What is expected: Repeat, exactly and completely, the entries shown underneath.

Information:
-- ==== Sys2Proof/Machine/Core.lean ====
section
/-! DEFINITION. The machine behind the host's interface. -/

def Sys2Proof.core : Host.Core :=
  { State := Sys2Proof.Machine.State, Fault := Sys2Proof.Machine.Fault,
    Refusal := Sys2Proof.Machine.Refusal, step := Sys2Proof.Machine.step,
    reset := Sys2Proof.Machine.State.reset }
end

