-- ==== Sys2Proof/Certificates/Slice0/Obligations.lean ====
section
/-! DEFINITION. The statements for the provers: what the commands of each family do, when they answer a next state, and
what they leave unchanged. A statement `<Name>` says of every state and every operand what `<Name>At` says of one. -/

namespace Sys2Proof.Claim

open Sys2Proof.Machine

/-- The supplies hold and RESET_N is high (R430, R431): commands take effect. No word of an earlier command waits for
its cell, as every step leaves it (MemoryStaysCanonical). -/
abbrev Live (s : State) : Prop :=
  s.chip.dev.resetN = true ∧ s.chip.dev.supplyOk = true ∧ s.chip.dev.pool.out = []

/-- `i` answers a next state that differs from `s` in the device alone, and before and after satisfy `p`. No byte of
memory changes, and no waiting command. -/
def Moves (i : Instr) (s : State) (p : Dev → Dev → Prop) : Prop :=
  ∃ d, exec i s = .next { s with chip := { s.chip with dev := d } } ∧ p s.chip.dev d

/-- `i` answers a next state whose queue of commands is that of `s`, and before and after satisfy `p`. -/
def Turns (i : Instr) (s : State) (p : Chip → Chip → Prop) : Prop :=
  ∃ c, exec i s = .next { s with chip := c } ∧ p s.chip c

/-- Every register field of `l` holds its value afterwards, and every field that neither `l` nor `may` names is as it
was. -/
def Sets (d d' : Dev) (l : List (Fld × Nat)) (may : List Fld) : Prop :=
  (∀ p ∈ l, d'.rd p.1 = p.2) ∧
    ∀ f : Fld, f.id ∉ l.map (fun p => p.1.id) → f.id ∉ may.map Fld.id → d'.rd f = d.rd f

/-- No state changes but register fields. -/
def RegsOnly (d d' : Dev) : Prop := { d' with regs := d.regs } = d

/-- `Sets` with no other state changed. -/
def Writes (d d' : Dev) (l : List (Fld × Nat)) (may : List Fld) : Prop := Sets d d' l may ∧ RegsOnly d d'

/-- No queue but `q` changes. -/
def QueuesBut (d d' : Dev) (q : Nat) : Prop := ∀ j, j ≠ q → d'.q j = d.q j

/-- No context but `x` changes. -/
def CtxsBut (d d' : Dev) (x : Nat) : Prop := ∀ y, y ≠ x → d'.ctx y = d.ctx y

/-- No byte of memory changes outside the `n` bytes from `a`, and no byte of the flash. -/
def BytesBut (m m' : Mem) (a n : Nat) : Prop :=
  (∀ b, b < a ∨ a + n ≤ b → m'.byte b = m.byte b) ∧ m'.flash = m.flash

/-- The fields that the evaluation of a standby's fitness may move (R382). -/
def fitF : List Fld :=
  [F.TWIN_STATUS_UNFIT_CAUSE, F.TWIN_STATUS_FIT, F.TWIN_EVENTS_FIT_EV, F.TWIN_EVENTS_UNFIT_EV]

/-- The fields that say which band a PLL chose (R43). -/
def sysBandF : List Fld := [F.SYSPLL_STATUS_BAND, F.SYSPLL_STATUS_BAND_SEARCHED, F.SYSPLL_STATUS_BAND_ENTRY]
def medBandF : List Fld := [F.MEDPLL_STATUS_BAND, F.MEDPLL_STATUS_BAND_SEARCHED, F.MEDPLL_STATUS_BAND_ENTRY]

/-- The fields that a change of the reference's validity may move (R35, R42, R49). -/
def validF : List Fld := [F.MEDPLL_STATUS_REF_VALID, F.MEDPLL_EVENTS_REF_RETURNED, F.MEDPLL_EVENTS_REF_LOST]

/-- The fields that follow RESIDUAL (R47, R50, R54). -/
def residF : List Fld :=
  [F.MEDPLL_RESIDUAL_RESIDUAL, F.MEDPLL_STATUS_RESIDUAL_WIDE, F.MEDPLL_STATUS_SLEWING, F.MEDPLL_STATUS_SMR_RANGE]

/-- The fields that a gain of drive permission by a single chip may move (R364). -/
def gainF : List Fld :=
  [F.TWIN_STATUS_PERMIT, F.MOD_STATUS_PERMIT, F.TWIN_STATUS_BATON, F.TWIN_EVENTS_TOOK, F.TWIN_CNT_COUNT 0,
    F.TWIN_TAKE_NS_NS]

/-- What MEDPLL.RESIDUAL shows of a residual in 1/16 ns: saturated to a signed 32-bit word (R54). -/
def residualWord (r : Int) : Nat := ((max (-(2 ^ 31)) (min r (2 ^ 31 - 1))) % 2 ^ 32).toNat

/-- RESIDUAL is `r`, and its views show it (R50, R54). -/
abbrev ResidualIs (d' : Dev) (r : Int) : Prop :=
  d'.time.residual = r ∧ d'.rd F.MEDPLL_RESIDUAL_RESIDUAL = residualWord r ∧
    d'.rd F.MEDPLL_STATUS_SLEWING = bit (decide (r ≠ 0)) ∧
    d'.rd F.MEDPLL_STATUS_RESIDUAL_WIDE = bit (decide (r < -(2 ^ 31) ∨ 2 ^ 31 ≤ r))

Solved problem:
-- ==== Sys2Proof/Machine/Core.lean ====
section
/-! DEFINITION. The machine behind the host's interface. -/

def Sys2Proof.core : Host.Core :=
  { State := Sys2Proof.Machine.State, Fault := Sys2Proof.Machine.Fault,
    Refusal := Sys2Proof.Machine.Refusal, step := Sys2Proof.Machine.step,
    reset := Sys2Proof.Machine.State.reset }
end

-- ==== Sys2Proof/Certificates/Slice0/Obligations.lean ====
section
/-! DEFINITION. The statements for the provers: what the commands of each family do, when they answer a next state, and
what they leave unchanged. A statement `<Name>` says of every state and every operand what `<Name>At` says of one. -/

namespace Sys2Proof.Claim

open Sys2Proof.Machine

/-- The supplies hold and RESET_N is high (R430, R431): commands take effect. No word of an earlier command waits for
its cell, as every step leaves it (MemoryStaysCanonical). -/
abbrev Live (s : State) : Prop :=
  s.chip.dev.resetN = true ∧ s.chip.dev.supplyOk = true ∧ s.chip.dev.pool.out = []

/-- `i` answers a next state that differs from `s` in the device alone, and before and after satisfy `p`. No byte of
memory changes, and no waiting command. -/
def Moves (i : Instr) (s : State) (p : Dev → Dev → Prop) : Prop :=
  ∃ d, exec i s = .next { s with chip := { s.chip with dev := d } } ∧ p s.chip.dev d

/-- `i` answers a next state whose queue of commands is that of `s`, and before and after satisfy `p`. -/
def Turns (i : Instr) (s : State) (p : Chip → Chip → Prop) : Prop :=
  ∃ c, exec i s = .next { s with chip := c } ∧ p s.chip c

/-- Every register field of `l` holds its value afterwards, and every field that neither `l` nor `may` names is as it
was. -/
def Sets (d d' : Dev) (l : List (Fld × Nat)) (may : List Fld) : Prop :=
  (∀ p ∈ l, d'.rd p.1 = p.2) ∧
    ∀ f : Fld, f.id ∉ l.map (fun p => p.1.id) → f.id ∉ may.map Fld.id → d'.rd f = d.rd f

/-- No state changes but register fields. -/
def RegsOnly (d d' : Dev) : Prop := { d' with regs := d.regs } = d

/-- `Sets` with no other state changed. -/
def Writes (d d' : Dev) (l : List (Fld × Nat)) (may : List Fld) : Prop := Sets d d' l may ∧ RegsOnly d d'

/-- No queue but `q` changes. -/
def QueuesBut (d d' : Dev) (q : Nat) : Prop := ∀ j, j ≠ q → d'.q j = d.q j

/-- No context but `x` changes. -/
def CtxsBut (d d' : Dev) (x : Nat) : Prop := ∀ y, y ≠ x → d'.ctx y = d.ctx y

/-- No byte of memory changes outside the `n` bytes from `a`, and no byte of the flash. -/
def BytesBut (m m' : Mem) (a n : Nat) : Prop :=
  (∀ b, b < a ∨ a + n ≤ b → m'.byte b = m.byte b) ∧ m'.flash = m.flash

/-- The fields that the evaluation of a standby's fitness may move (R382). -/
def fitF : List Fld :=
  [F.TWIN_STATUS_UNFIT_CAUSE, F.TWIN_STATUS_FIT, F.TWIN_EVENTS_FIT_EV, F.TWIN_EVENTS_UNFIT_EV]

/-- The fields that say which band a PLL chose (R43). -/
def sysBandF : List Fld := [F.SYSPLL_STATUS_BAND, F.SYSPLL_STATUS_BAND_SEARCHED, F.SYSPLL_STATUS_BAND_ENTRY]
def medBandF : List Fld := [F.MEDPLL_STATUS_BAND, F.MEDPLL_STATUS_BAND_SEARCHED, F.MEDPLL_STATUS_BAND_ENTRY]

/-- The fields that a change of the reference's validity may move (R35, R42, R49). -/
def validF : List Fld := [F.MEDPLL_STATUS_REF_VALID, F.MEDPLL_EVENTS_REF_RETURNED, F.MEDPLL_EVENTS_REF_LOST]

/-- The fields that follow RESIDUAL (R47, R50, R54). -/
def residF : List Fld :=
  [F.MEDPLL_RESIDUAL_RESIDUAL, F.MEDPLL_STATUS_RESIDUAL_WIDE, F.MEDPLL_STATUS_SLEWING, F.MEDPLL_STATUS_SMR_RANGE]

/-- The fields that a gain of drive permission by a single chip may move (R364). -/
def gainF : List Fld :=
  [F.TWIN_STATUS_PERMIT, F.MOD_STATUS_PERMIT, F.TWIN_STATUS_BATON, F.TWIN_EVENTS_TOOK, F.TWIN_CNT_COUNT 0,
    F.TWIN_TAKE_NS_NS]

/-- What MEDPLL.RESIDUAL shows of a residual in 1/16 ns: saturated to a signed 32-bit word (R54). -/
def residualWord (r : Int) : Nat := ((max (-(2 ^ 31)) (min r (2 ^ 31 - 1))) % 2 ^ 32).toNat

/-- RESIDUAL is `r`, and its views show it (R50, R54). -/
abbrev ResidualIs (d' : Dev) (r : Int) : Prop :=
  d'.time.residual = r ∧ d'.rd F.MEDPLL_RESIDUAL_RESIDUAL = residualWord r ∧
    d'.rd F.MEDPLL_STATUS_SLEWING = bit (decide (r ≠ 0)) ∧
    d'.rd F.MEDPLL_STATUS_RESIDUAL_WIDE = bit (decide (r < -(2 ^ 31) ∨ 2 ^ 31 ≤ r))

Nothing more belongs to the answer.